(SUPPLIED INFORMATION begins)
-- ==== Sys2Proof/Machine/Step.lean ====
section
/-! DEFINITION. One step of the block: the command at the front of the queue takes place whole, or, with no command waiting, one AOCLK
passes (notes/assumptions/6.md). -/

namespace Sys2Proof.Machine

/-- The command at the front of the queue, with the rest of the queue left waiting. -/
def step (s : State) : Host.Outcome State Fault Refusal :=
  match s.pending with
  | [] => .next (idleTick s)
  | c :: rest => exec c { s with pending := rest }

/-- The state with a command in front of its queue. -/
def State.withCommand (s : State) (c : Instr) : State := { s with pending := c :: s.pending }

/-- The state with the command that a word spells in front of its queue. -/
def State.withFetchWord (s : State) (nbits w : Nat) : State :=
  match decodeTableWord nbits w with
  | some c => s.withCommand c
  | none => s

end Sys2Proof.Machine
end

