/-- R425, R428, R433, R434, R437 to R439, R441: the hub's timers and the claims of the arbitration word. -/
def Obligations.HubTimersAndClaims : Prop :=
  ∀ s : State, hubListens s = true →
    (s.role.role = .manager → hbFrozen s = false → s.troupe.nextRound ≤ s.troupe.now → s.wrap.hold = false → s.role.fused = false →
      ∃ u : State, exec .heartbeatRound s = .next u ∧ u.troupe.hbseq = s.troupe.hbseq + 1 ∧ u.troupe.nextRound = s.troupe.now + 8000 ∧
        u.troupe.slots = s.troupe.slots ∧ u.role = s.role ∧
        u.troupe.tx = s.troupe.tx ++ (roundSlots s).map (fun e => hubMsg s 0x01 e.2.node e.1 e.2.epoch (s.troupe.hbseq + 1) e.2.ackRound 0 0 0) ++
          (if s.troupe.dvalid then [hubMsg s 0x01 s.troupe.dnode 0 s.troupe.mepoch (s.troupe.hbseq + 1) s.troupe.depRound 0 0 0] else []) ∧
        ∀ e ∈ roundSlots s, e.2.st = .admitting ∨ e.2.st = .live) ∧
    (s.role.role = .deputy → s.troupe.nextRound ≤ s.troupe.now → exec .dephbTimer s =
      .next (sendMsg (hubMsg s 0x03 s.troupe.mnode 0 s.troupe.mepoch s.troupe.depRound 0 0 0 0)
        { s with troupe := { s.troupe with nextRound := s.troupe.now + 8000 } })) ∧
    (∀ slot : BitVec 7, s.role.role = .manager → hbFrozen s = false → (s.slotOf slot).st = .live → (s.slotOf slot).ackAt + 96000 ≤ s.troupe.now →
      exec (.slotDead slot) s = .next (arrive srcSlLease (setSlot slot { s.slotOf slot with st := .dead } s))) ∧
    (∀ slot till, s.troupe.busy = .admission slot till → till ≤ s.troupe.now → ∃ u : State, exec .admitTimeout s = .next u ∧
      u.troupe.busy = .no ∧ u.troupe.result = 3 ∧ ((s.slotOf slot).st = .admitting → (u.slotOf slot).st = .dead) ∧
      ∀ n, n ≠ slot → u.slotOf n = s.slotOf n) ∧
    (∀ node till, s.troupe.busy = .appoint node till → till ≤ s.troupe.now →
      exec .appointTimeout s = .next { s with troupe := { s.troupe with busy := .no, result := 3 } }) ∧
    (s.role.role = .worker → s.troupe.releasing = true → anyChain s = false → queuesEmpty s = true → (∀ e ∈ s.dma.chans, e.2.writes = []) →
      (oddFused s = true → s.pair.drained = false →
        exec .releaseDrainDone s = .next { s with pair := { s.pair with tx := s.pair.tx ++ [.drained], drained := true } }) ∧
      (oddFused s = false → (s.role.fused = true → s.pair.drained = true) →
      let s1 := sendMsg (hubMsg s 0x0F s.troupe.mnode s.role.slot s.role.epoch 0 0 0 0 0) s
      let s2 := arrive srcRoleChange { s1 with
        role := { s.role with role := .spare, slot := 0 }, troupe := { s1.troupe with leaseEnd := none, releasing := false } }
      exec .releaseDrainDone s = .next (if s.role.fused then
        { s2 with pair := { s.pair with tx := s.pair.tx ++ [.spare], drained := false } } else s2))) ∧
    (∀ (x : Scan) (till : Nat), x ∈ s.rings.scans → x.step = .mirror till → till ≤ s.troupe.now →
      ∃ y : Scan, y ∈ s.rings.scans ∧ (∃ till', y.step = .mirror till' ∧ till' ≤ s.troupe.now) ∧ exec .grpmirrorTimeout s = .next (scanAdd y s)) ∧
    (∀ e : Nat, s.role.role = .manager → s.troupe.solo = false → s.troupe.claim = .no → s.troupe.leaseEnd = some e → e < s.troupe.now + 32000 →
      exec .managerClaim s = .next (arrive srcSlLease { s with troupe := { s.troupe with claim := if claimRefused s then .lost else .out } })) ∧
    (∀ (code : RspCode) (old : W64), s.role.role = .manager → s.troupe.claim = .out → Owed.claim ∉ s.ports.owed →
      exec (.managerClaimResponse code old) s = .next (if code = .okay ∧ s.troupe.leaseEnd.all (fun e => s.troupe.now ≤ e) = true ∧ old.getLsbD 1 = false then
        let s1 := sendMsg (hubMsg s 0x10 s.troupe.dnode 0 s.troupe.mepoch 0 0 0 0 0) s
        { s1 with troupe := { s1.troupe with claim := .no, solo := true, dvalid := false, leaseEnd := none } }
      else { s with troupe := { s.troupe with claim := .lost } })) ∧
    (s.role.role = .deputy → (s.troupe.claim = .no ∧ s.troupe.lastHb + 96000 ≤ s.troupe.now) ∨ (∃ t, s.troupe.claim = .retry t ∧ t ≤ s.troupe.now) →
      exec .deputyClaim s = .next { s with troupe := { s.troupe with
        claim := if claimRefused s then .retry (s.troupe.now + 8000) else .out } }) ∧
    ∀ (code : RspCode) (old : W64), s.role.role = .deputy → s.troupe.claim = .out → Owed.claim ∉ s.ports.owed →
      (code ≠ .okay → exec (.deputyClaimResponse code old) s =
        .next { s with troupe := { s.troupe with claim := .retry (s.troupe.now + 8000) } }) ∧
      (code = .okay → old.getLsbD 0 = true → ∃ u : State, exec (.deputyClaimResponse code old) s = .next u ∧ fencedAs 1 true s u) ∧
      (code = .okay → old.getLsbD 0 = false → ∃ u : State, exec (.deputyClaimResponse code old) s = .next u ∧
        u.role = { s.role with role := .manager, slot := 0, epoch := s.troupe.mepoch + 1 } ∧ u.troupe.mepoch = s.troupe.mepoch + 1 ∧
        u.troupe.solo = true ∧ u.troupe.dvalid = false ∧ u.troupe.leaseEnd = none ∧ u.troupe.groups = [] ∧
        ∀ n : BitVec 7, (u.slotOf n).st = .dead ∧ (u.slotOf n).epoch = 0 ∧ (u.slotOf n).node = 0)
(SUPPLIED INFORMATION ends)
(SUPPLIED INFORMATION begins)
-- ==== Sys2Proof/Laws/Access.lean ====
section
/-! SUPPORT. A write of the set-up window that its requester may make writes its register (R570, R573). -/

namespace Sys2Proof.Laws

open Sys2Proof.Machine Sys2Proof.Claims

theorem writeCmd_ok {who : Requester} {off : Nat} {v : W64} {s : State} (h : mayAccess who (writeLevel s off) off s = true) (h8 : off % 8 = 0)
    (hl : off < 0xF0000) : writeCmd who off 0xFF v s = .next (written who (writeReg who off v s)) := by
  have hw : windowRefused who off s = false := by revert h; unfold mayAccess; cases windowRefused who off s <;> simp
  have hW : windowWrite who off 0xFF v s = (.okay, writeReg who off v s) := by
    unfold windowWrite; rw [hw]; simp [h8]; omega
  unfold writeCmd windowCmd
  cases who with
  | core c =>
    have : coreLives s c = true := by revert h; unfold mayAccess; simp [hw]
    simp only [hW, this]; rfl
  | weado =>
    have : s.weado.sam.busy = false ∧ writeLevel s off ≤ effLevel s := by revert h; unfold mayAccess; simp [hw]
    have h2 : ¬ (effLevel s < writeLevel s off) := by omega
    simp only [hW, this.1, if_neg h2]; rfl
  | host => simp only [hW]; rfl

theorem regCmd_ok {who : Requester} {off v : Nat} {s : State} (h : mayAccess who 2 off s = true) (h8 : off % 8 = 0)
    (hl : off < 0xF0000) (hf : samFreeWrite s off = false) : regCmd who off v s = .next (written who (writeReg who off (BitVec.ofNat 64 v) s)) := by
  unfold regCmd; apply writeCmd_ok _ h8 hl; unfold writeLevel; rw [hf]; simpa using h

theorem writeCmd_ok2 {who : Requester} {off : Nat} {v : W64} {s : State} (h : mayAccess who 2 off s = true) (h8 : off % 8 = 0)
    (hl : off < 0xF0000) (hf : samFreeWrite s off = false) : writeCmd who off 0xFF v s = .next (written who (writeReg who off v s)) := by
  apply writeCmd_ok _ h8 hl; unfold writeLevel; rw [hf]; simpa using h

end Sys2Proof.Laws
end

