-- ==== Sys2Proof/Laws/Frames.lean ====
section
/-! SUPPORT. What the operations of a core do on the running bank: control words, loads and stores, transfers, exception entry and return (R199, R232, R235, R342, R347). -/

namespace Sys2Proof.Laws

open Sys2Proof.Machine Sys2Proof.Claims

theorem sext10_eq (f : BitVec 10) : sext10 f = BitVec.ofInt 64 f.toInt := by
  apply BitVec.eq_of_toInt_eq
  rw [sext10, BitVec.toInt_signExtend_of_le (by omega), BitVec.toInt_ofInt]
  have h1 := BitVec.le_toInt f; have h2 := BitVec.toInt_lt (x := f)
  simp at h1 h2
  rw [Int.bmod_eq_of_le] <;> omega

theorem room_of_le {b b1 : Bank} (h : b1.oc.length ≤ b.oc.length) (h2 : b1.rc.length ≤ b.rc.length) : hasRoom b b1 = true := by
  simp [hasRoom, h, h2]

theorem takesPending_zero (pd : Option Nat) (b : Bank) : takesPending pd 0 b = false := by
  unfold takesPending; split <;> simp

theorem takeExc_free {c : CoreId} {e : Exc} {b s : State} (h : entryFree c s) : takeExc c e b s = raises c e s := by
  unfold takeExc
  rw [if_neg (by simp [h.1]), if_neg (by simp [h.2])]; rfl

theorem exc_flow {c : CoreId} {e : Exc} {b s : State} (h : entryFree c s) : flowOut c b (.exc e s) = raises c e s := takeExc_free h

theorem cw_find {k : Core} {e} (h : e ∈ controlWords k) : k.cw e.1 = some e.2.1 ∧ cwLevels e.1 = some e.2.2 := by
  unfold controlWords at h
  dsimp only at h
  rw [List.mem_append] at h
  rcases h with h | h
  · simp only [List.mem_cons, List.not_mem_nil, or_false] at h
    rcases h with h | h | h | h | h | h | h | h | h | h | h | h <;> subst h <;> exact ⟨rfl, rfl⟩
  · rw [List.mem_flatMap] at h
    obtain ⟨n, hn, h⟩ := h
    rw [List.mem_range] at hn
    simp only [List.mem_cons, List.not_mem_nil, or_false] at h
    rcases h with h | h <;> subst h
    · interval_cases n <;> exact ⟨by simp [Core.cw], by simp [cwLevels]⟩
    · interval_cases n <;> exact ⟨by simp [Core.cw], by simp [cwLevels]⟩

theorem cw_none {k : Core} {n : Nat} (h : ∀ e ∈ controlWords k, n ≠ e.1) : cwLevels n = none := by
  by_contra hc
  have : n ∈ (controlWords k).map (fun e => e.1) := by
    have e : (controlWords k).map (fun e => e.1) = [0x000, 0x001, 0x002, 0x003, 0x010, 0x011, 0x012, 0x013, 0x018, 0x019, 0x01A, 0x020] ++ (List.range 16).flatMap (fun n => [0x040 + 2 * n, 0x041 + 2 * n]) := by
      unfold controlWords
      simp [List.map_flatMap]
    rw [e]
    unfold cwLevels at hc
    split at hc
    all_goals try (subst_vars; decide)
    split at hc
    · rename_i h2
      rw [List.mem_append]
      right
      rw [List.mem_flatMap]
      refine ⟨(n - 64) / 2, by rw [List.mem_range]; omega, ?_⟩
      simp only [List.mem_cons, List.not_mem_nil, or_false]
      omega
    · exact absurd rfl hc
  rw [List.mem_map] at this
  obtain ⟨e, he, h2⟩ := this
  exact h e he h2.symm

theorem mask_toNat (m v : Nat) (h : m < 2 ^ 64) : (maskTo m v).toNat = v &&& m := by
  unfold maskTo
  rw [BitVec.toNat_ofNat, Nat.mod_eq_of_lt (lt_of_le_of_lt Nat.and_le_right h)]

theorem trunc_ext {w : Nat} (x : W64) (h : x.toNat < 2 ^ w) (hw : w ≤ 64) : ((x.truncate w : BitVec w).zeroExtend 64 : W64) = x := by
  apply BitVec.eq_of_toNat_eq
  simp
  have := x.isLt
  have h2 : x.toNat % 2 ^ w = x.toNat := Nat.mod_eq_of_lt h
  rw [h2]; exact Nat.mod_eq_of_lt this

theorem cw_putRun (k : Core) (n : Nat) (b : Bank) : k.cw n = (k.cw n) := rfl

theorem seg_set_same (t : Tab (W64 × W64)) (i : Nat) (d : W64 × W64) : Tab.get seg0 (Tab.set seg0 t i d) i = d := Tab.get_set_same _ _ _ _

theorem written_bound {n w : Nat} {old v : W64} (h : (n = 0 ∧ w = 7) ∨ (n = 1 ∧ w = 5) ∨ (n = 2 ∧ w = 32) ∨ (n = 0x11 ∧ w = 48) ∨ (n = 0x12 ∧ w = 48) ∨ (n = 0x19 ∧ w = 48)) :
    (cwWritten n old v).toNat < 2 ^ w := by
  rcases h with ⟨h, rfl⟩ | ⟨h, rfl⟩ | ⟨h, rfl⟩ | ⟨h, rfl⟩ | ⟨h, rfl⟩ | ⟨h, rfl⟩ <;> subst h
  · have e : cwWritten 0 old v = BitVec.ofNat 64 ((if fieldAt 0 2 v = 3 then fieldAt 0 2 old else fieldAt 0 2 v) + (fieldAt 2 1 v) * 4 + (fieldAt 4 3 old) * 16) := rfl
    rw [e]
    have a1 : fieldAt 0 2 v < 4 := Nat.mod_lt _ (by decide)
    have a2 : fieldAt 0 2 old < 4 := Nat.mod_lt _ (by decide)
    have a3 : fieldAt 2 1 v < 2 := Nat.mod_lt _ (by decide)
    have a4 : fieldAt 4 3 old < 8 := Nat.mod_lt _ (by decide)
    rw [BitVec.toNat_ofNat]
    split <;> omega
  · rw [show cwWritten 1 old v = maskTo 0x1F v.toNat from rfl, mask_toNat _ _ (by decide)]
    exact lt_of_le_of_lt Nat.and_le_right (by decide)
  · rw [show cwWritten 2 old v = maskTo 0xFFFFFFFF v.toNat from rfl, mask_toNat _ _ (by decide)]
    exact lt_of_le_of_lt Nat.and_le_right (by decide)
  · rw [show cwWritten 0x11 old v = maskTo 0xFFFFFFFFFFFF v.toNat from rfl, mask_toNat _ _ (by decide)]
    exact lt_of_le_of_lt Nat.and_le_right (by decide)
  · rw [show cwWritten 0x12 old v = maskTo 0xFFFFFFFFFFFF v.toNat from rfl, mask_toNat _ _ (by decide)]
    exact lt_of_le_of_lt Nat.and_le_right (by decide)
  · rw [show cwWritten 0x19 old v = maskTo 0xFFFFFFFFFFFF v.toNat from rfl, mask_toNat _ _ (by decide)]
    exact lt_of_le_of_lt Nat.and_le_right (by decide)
(SUPPLIED INFORMATION ends)
(SUPPLIED INFORMATION begins)
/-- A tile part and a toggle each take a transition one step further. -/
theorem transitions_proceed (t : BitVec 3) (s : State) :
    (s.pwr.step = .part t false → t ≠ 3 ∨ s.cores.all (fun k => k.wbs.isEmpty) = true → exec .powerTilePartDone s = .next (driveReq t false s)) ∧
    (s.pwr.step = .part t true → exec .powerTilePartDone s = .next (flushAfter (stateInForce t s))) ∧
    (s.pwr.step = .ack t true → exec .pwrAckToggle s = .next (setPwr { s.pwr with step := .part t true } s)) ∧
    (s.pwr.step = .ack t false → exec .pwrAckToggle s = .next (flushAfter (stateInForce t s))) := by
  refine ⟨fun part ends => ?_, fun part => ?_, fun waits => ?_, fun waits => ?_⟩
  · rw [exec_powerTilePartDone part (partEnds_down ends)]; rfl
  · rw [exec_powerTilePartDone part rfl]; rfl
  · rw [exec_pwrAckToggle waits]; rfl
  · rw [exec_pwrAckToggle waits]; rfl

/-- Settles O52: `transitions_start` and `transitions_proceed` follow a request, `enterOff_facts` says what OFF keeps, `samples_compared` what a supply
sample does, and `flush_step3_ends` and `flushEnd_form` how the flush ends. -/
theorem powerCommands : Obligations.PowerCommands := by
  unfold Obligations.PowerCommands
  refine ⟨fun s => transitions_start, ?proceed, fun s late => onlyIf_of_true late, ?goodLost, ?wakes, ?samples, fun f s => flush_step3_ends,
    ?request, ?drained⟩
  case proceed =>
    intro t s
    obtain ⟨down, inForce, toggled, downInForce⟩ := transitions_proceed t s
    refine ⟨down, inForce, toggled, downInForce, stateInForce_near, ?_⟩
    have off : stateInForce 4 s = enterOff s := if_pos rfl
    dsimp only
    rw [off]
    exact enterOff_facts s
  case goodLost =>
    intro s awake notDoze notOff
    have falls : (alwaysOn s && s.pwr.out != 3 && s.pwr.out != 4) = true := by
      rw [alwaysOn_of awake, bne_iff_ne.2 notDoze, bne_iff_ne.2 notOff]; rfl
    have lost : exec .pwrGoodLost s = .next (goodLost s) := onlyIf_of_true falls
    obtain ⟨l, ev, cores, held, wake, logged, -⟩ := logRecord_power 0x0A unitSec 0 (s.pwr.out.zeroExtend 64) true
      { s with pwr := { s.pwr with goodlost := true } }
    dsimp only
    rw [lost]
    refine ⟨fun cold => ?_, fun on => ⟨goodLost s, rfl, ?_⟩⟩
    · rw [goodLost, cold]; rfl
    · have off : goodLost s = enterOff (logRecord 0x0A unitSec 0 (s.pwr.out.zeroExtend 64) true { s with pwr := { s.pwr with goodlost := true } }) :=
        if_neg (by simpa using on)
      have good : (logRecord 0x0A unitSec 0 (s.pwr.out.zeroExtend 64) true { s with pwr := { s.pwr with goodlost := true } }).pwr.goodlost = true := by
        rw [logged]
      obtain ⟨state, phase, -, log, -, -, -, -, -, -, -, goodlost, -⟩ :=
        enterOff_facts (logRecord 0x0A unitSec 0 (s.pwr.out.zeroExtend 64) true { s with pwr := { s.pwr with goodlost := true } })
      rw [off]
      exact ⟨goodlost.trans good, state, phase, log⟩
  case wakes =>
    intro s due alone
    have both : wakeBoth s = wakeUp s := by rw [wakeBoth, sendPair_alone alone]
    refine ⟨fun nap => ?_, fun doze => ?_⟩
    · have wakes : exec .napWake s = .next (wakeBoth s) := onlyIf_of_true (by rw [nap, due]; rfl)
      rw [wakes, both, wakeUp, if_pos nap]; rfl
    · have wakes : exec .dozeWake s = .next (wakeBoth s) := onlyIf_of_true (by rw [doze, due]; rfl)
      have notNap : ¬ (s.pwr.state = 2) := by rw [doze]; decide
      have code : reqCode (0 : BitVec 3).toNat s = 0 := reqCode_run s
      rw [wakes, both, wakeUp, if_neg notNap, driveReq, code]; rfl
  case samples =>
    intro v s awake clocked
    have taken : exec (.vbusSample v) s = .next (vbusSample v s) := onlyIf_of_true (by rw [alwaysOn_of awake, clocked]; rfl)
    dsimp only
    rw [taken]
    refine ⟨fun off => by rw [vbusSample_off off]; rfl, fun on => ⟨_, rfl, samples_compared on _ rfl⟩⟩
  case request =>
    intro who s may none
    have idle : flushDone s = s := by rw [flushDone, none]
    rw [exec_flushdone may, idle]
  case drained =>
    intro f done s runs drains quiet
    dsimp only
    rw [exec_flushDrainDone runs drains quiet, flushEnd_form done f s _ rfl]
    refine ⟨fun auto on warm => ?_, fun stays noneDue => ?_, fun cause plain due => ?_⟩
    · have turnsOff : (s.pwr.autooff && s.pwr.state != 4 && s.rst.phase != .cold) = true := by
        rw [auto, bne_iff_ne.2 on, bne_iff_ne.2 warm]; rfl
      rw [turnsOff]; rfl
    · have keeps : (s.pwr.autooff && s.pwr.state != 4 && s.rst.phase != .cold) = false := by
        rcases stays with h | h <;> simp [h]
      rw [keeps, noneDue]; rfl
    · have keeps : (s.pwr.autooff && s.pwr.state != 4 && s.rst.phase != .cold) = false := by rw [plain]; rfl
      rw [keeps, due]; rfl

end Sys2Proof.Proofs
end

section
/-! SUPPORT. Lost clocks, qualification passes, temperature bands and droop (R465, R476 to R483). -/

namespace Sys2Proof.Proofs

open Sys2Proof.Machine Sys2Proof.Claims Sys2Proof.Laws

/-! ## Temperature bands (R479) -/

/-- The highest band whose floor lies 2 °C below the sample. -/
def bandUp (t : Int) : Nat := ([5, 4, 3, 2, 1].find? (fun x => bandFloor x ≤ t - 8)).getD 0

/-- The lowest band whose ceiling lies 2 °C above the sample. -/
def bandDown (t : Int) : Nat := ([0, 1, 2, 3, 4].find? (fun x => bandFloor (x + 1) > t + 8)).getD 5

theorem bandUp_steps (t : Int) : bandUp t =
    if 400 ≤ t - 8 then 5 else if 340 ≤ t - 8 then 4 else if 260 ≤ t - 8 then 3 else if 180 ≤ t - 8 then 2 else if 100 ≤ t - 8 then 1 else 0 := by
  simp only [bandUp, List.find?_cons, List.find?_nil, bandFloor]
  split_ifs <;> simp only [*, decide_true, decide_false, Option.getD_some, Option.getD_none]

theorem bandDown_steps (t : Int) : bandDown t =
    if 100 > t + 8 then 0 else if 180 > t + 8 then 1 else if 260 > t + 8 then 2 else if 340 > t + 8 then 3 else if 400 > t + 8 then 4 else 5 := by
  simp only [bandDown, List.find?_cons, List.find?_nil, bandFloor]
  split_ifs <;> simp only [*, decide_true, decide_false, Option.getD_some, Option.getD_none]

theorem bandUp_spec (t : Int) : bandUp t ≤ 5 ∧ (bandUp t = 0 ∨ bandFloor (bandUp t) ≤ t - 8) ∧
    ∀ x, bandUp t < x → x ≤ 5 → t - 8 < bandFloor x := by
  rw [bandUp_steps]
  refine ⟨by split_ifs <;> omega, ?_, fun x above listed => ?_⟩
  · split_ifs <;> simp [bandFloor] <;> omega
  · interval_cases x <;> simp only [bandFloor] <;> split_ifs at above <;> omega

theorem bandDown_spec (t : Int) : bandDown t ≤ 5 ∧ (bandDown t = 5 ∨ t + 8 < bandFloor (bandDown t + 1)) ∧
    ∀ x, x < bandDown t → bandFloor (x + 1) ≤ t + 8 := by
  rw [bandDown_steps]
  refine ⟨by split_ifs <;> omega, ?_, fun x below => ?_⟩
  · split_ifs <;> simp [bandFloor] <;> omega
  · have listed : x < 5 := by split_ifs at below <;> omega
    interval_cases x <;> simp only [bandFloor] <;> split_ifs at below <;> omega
(SUPPLIED INFORMATION ends)
Copy each line of the data that contains the word "busy", leaving the other lines out.

    (∀ slot till, s.troupe.busy = .admission slot till → till ≤ s.troupe.now → ∃ u : State, exec .admitTimeout s = .next u ∧
      u.troupe.busy = .no ∧ u.troupe.result = 3 ∧ ((s.slotOf slot).st = .admitting → (u.slotOf slot).st = .dead) ∧
    (∀ node till, s.troupe.busy = .appoint node till → till ≤ s.troupe.now →
      exec .appointTimeout s = .next { s with troupe := { s.troupe with busy := .no, result := 3 } }) ∧
    have : s.weado.sam.busy = false ∧ writeLevel s off ≤ effLevel s := by revert h; unfold mayAccess; simp [hw]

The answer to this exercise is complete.